PROBLEM DESCRIPTION →
Give again the entries below exactly, beginning at the first line and ending at the line with "theorem charge_mem (s".

Stored data entries →
□ □ □ □ □
-- ==== Sys2Proof/Laws/SeqMem.lean ====
section
/-! SUPPORT. Sequencer accesses to the own scratchpad: where an address word leads, what a load reads and writes (R39, R123 to R125). -/

namespace Sys2Proof.Safety

open Sys2Proof.Machine

/-- An address word of the own scratchpad names its location and touches nothing (R39, R124). -/
theorem ownLoc (s : State) (ad : Dword) (n o : Nat) (acc) (ha : ad.toNat = 0x1000000000000000 + o) (ho : o + n ≤ 0x200000) (hm : o % n = 0) (hn : 0 < n) :
   s.seqLocate ad n acc = (.ok (scratchLoc s.cur.k.val + o), s) := by
  have h1 : (ad.extractLsb' 60 4) = 1#4 := by apply BitVec.eq_of_toNat_eq; simp [BitVec.extractLsb'_toNat, ha, Nat.shiftRight_eq_div_pow]; omega
  have h2 : (ad.extractLsb' 48 12) = 0#12 := by apply BitVec.eq_of_toNat_eq; simp [BitVec.extractLsb'_toNat, ha, Nat.shiftRight_eq_div_pow]; omega
  have h3 : (ad.extractLsb' 0 48).toNat = o := by simp [BitVec.extractLsb'_toNat, ha]; omega
  have h4 : o % 0x200000 = o := Nat.mod_eq_of_lt (by omega)
  have hp : placeOf ad n = .ok (.own o) := by
    unfold placeOf
    simp only [h1, h2, h3, h4]
    simp; omega
  unfold State.seqLocate
  simp [hp, hm]

@[simp] theorem charge_writes (s : State) (k e c f n) : (s.charge k e c f n).writes = s.writes := by rw [(charge_step s k e c f n).rest]
@[simp] theorem charge_mem (s : State) (k e c f n) : (s.charge k e c f n).mem = s.mem := by rw [(charge_step s k e c f n).rest]
@[simp] theorem charge_own (s : State) (k e c f n w a) : (s.charge k e c f n).ownByte w a = s.ownByte w a := by
  unfold State.ownByte; rw [charge_writes, charge_mem]
/-- The bytes of a read, as a list over offsets. -/
theorem seqBytes_eq (s : State) (l n) : s.seqBytes l n = (List.range n).map fun j => s.ownByte ⟨s.cur.k.val, s.cur.q.val⟩ (l + j) := by
  induction n generalizing l with
  | zero => rfl
  | succ n ih => 
    simp only [State.seqBytes, ih, List.range_succ_eq_map, List.map_cons, List.map_map, State.seqWriter, Nat.add_zero]
    congr 1; apply List.map_congr_left; intro j _; simp; congr 1; omega
/-- The address of an M form that lies in the own scratchpad. -/
theorem mAddr_of (s : State) (a i) (o : Nat) (h : (s.g a).toInt + i.toInt = 0x1000000000000000 + o) (ho : o < 0x200000): (s.mAddr a i).toNat = 0x1000000000000000 + o := by
  have : s.mAddr a i = BitVec.ofInt 64 (0x1000000000000000 + o) := by
    rw [← h]; unfold State.mAddr sext; apply BitVec.eq_of_toInt_eq; 
    rw [BitVec.toInt_add, BitVec.toInt_ofInt, BitVec.toInt_signExtend_of_le (by omega)]
  rw [this]; simp; omega
/-- A scratchpad location is not in HBM4E. -/
theorem notHbm (k o : Nat) : isHbm (scratchLoc k + o) = false := by
  have : ¬ (scratchLoc k + o < hbmSize) := by unfold scratchLoc hbmSize; omega
  simpa [isHbm] using this
/-- The home of a scratchpad location is its core's die (R38). -/
theorem homeOwn (k o : Nat) (hk : k < 1536) (ho : o < 0x200000) : homeDie (scratchLoc k + o) = k / 192 := by
  have h2 : isCxl (scratchLoc k + o) = false := by
    have : ¬ (scratchLoc k + o < scratchLoc 0) := by unfold scratchLoc; omega
    simp [isCxl, this]
  have h3 : isScratch (scratchLoc k + o) = true := by
    have : (scratchLoc 0 ≤ scratchLoc k + o) ∧ (scratchLoc k + o < scratchLoc 1536) := by unfold scratchLoc; omega
    simp [isScratch, this.1, this.2]
  unfold homeDie
  rw [notHbm, h2, h3, if_neg (by decide), if_neg (by decide), if_pos rfl]
  unfold coreDie scratchCore
  congr 1
  have : scratchLoc k + o - scratchLoc 0 = k * 0x200000 + o := by unfold scratchLoc; omega
  rw [this]; omega

/-- A read whose place is found outside HBM4E; the die observes the home (R66). -/
theorem seqRead_of {s t : State} {a : Dword} {n l : Nat} (h : s.seqLocate a n .read = (.ok l, t)) (hh : isHbm l = false) :
    s.seqRead a n = (.ok (natOfBytes (t.seqBytes l n)), t.observe (coreDie t.cur.k.val) (homeDie l)) := by
  unfold State.seqRead
  rw [h]
  simp [hh]

/-- Observing a home goes with a step of a core (R66). -/
theorem CoreStep.observe {s t : State} {k : Nat} {c : Core} (h : CoreStep s t k c) (d e : Nat) :
    CoreStep (s.observe d e) (t.observe d e) k c := by
  have hd : t.dies = s.dies := by rw [h.rest]
  have hs : t.observe d e = { t with dies := (s.observe d e).dies } := by
    simp only [State.observe, State.modDie, State.die, hd]
  rw [hs]
  refine ⟨?_, h.core, h.cores, h.funcs, h.mem⟩
  rw [h.rest]; rfl

/-- A load whose read succeeds. -/
theorem load_of {s t : State} {d a : BitVec 5} {i : BitVec 16} {n v : Nat} {ext : Nat → Dword}
    (h : (s.charge s.cur.k.val 0 0 0xF 1).seqRead (s.mAddr a i) n = (.ok v, t)) :
    s.load d a i n ext = (t.charge s.cur.k.val 0 2 0xF n).modBlk fun b => (b.setReg d (ext v)).step := by
  unfold State.load
  dsimp only
  rw [h]

/-- A write whose place is found. -/
theorem seqWrite_of {s t : State} {a v : Dword} {n l : Nat} (h : s.seqLocate a n .write = (.ok l, t)) :
    s.seqWrite a n v = (.ok (), t.emit t.seqWriter none l (wholeBytes (bytesOfNat n v.toNat))) := by
  unfold State.seqWrite
  rw [h]

/-- A store whose write succeeds. -/
theorem store_of {s t : State} {r a : BitVec 5} {i : BitVec 16} {n : Nat}
    (h : (s.charge s.cur.k.val 0 0 0xF 1).seqWrite (s.mAddr a i) n (s.g r) = (.ok (), t)) :
    s.store r a i n = (t.charge s.cur.k.val 0 2 0xF n).modBlk Block.step := by
  unfold State.store
  dsimp only
  rw [h]

/-- A load from the own scratchpad writes its register; the die observes itself (R66); nothing else happens (R123, R125). -/
theorem load_own (s : State) (d a : BitVec 5) (i : BitVec 16) (n o : Nat) (ext : Nat → Dword)
    (h : (s.g a).toInt + i.toInt = 0x1000000000000000 + o) (ho : o + n ≤ 0x200000) (hm : o % n = 0) (hn : 0 < n) :
    PutsReg (s.observe (s.cur.k.val / 192) (s.cur.k.val / 192)) (s.load d a i n ext) d (ext (natOfBytes ((List.range n).map fun j =>
      s.ownByte ⟨s.cur.k.val, s.cur.q.val⟩ (scratchLoc s.cur.k.val + o + j)))) := by
  have ha := mAddr_of s a i o h (by omega)
  have hl := ownLoc (s.charge s.cur.k.val 0 0 0xF 1) _ n o .read ha ho hm hn
  have hr := seqRead_of hl (notHbm _ _)
  simp only [charge_cur, homeOwn s.cur.k.val o s.cur.k.isLt (by omega)] at hr
  rw [load_of hr, seqBytes_eq]
  simp only [charge_own, charge_cur]
  have hc := ((charge_step s s.cur.k.val 0 0 0xF 1).observe (s.cur.k.val / 192) (s.cur.k.val / 192)).charge 0 2 0xF n
  exact ⟨_, CoreStep.modBlk (s := s.observe (s.cur.k.val / 192) (s.cur.k.val / 192)) hc _, setReg_step_put _ _ _⟩

/-- Sign-extension on integers. -/
theorem loadS_eq (n v : Nat) : loadS n v = BitVec.ofInt 64 (BitVec.ofNat n v).toInt := by
  unfold loadS; rfl

/-- The bytes of a store, by offset. -/
theorem wholeBytes_eq (n v : Nat) : wholeBytes (bytesOfNat n v) = (List.range n).map fun j => (BitVec.ofNat 8 (v / 256 ^ j), 0xFF#8) := by
  induction n generalizing v with
  | zero => rfl
  | succ n ih =>
    simp only [bytesOfNat, wholeBytes, List.map_cons, List.range_succ_eq_map, List.map_map]
    have := ih (v / 256); unfold wholeBytes at this; rw [this]
    simp
    intro j _; rw [Nat.div_div_eq_div_mul, pow_succ, Nat.mul_comm]

/-- The write that a sequencer store of the low n bytes of v to the own scratchpad sends. -/
def ownWrite (s : State) (l n v : Nat) : Write :=
  { id := s.next, by_ := ⟨s.cur.k.val, s.cur.q.val⟩, cmd := none, src := s.cur.k.val / 192, home := s.cur.k.val / 192, loc := l,
    data := (List.range n).map fun j => (BitVec.ofNat 8 (v / 256 ^ j), 0xFF#8), stamp := (s.die (s.cur.k.val / 192)).vclk, held := false }

/-- A store to the own scratchpad puts one write on its way. -/
theorem emit_own (s : State) (o n v : Nat) (ho : o < 0x200000) :
    s.emit s.seqWriter none (scratchLoc s.cur.k.val + o) (wholeBytes (bytesOfNat n v))
      = { s with next := s.next + 1, writes := s.writes ++ [ownWrite s (scratchLoc s.cur.k.val + o) n v] } := by
  have hd := homeOwn s.cur.k.val o s.cur.k.isLt ho
  unfold State.emit
  rw [hd, wholeBytes_eq]
  exact if_pos rfl

/-- A step that also changes the writes on their way. -/
theorem CoreStep.emits {s t : State} {k : Nat} {c : Core} (h : CoreStep s t k c) (ws : List Write) (n : Nat) :
    CoreStep { s with writes := ws, next := n } { t with writes := ws, next := n } k c := by
  refine ⟨?_, h.core, h.cores, h.funcs, h.mem⟩
  rw [h.rest]
@[simp] theorem charge_next (s : State) (k e c f n) : (s.charge k e c f n).next = s.next := by rw [(charge_step s k e c f n).rest]
@[simp] theorem charge_die (s : State) (k e c f n d) : (s.charge k e c f n).die d = s.die d := by rw [(charge_step s k e c f n).rest]; rfl
theorem charge_own_write (s : State) (k e c f n l m v) : ownWrite (s.charge k e c f n) l m v = ownWrite s l m v := by simp [ownWrite]

/-- A store to the own scratchpad sends its write and goes to the next word (R123, R62). -/
theorem store_own (s : State) (r a : BitVec 5) (i : BitVec 16) (n o : Nat)
    (h : (s.g a).toInt + i.toInt = 0x1000000000000000 + o) (ho : o + n ≤ 0x200000) (hm : o % n = 0) (hn : 0 < n) :
    NextWord { s with next := s.next + 1, writes := s.writes ++ [ownWrite s (scratchLoc s.cur.k.val + o) n (s.g r).toNat] } (s.store r a i n) := by
  have ha := mAddr_of s a i o h (by omega)
  have hl := ownLoc (s.charge s.cur.k.val 0 0 0xF 1) _ n o .write ha ho hm hn
  have he := emit_own (s.charge s.cur.k.val 0 0 0xF 1) o n (s.g r).toNat (by omega)
  have hc := charge_step s s.cur.k.val 0 0 0xF 1
  have hw := charge_own_write s s.cur.k.val 0 0 0xF 1 (scratchLoc s.cur.k.val + o) n (s.g r).toNat
  have e1 := charge_next s s.cur.k.val 0 0 0xF 1
  have e2 := charge_writes s s.cur.k.val 0 0 0xF 1
  rw [charge_cur] at hl he
  rw [store_of (seqWrite_of hl), he, e1, e2, hw]
  generalize ownWrite s (scratchLoc s.cur.k.val + o) n (s.g r).toNat = w
  generalize s.charge s.cur.k.val 0 0 0xF 1 = u at hc ⊢
  have hd := (hc.emits (s.writes ++ [w]) (s.next + 1)).charge 0 2 0xF n
  have hb := CoreStep.modBlk (s := { s with writes := s.writes ++ [w], next := s.next + 1 }) hd Block.step
  rw [hc.cur] at hb
  exact hb

end Sys2Proof.Safety
end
□ □ □ □ □
RESULT OF THE EXERCISE →
-- ==== Sys2Proof/Laws/SeqMem.lean ====
section
/-! SUPPORT. Sequencer accesses to the own scratchpad: where an address word leads, what a load reads and writes (R39, R123 to R125). -/

namespace Sys2Proof.Safety

open Sys2Proof.Machine

/-- An address word of the own scratchpad names its location and touches nothing (R39, R124). -/
theorem ownLoc (s : State) (ad : Dword) (n o : Nat) (acc) (ha : ad.toNat = 0x1000000000000000 + o) (ho : o + n ≤ 0x200000) (hm : o % n = 0) (hn : 0 < n) :
   s.seqLocate ad n acc = (.ok (scratchLoc s.cur.k.val + o), s) := by
  have h1 : (ad.extractLsb' 60 4) = 1#4 := by apply BitVec.eq_of_toNat_eq; simp [BitVec.extractLsb'_toNat, ha, Nat.shiftRight_eq_div_pow]; omega
  have h2 : (ad.extractLsb' 48 12) = 0#12 := by apply BitVec.eq_of_toNat_eq; simp [BitVec.extractLsb'_toNat, ha, Nat.shiftRight_eq_div_pow]; omega
  have h3 : (ad.extractLsb' 0 48).toNat = o := by simp [BitVec.extractLsb'_toNat, ha]; omega
  have h4 : o % 0x200000 = o := Nat.mod_eq_of_lt (by omega)
  have hp : placeOf ad n = .ok (.own o) := by
    unfold placeOf
    simp only [h1, h2, h3, h4]
    simp; omega
  unfold State.seqLocate
  simp [hp, hm]

@[simp] theorem charge_writes (s : State) (k e c f n) : (s.charge k e c f n).writes = s.writes := by rw [(charge_step s k e c f n).rest]
@[simp] theorem charge_mem (s : State) (k e c f n) : (s.charge k e c f n).mem = s.mem := by rw [(charge_step s k e c f n).rest]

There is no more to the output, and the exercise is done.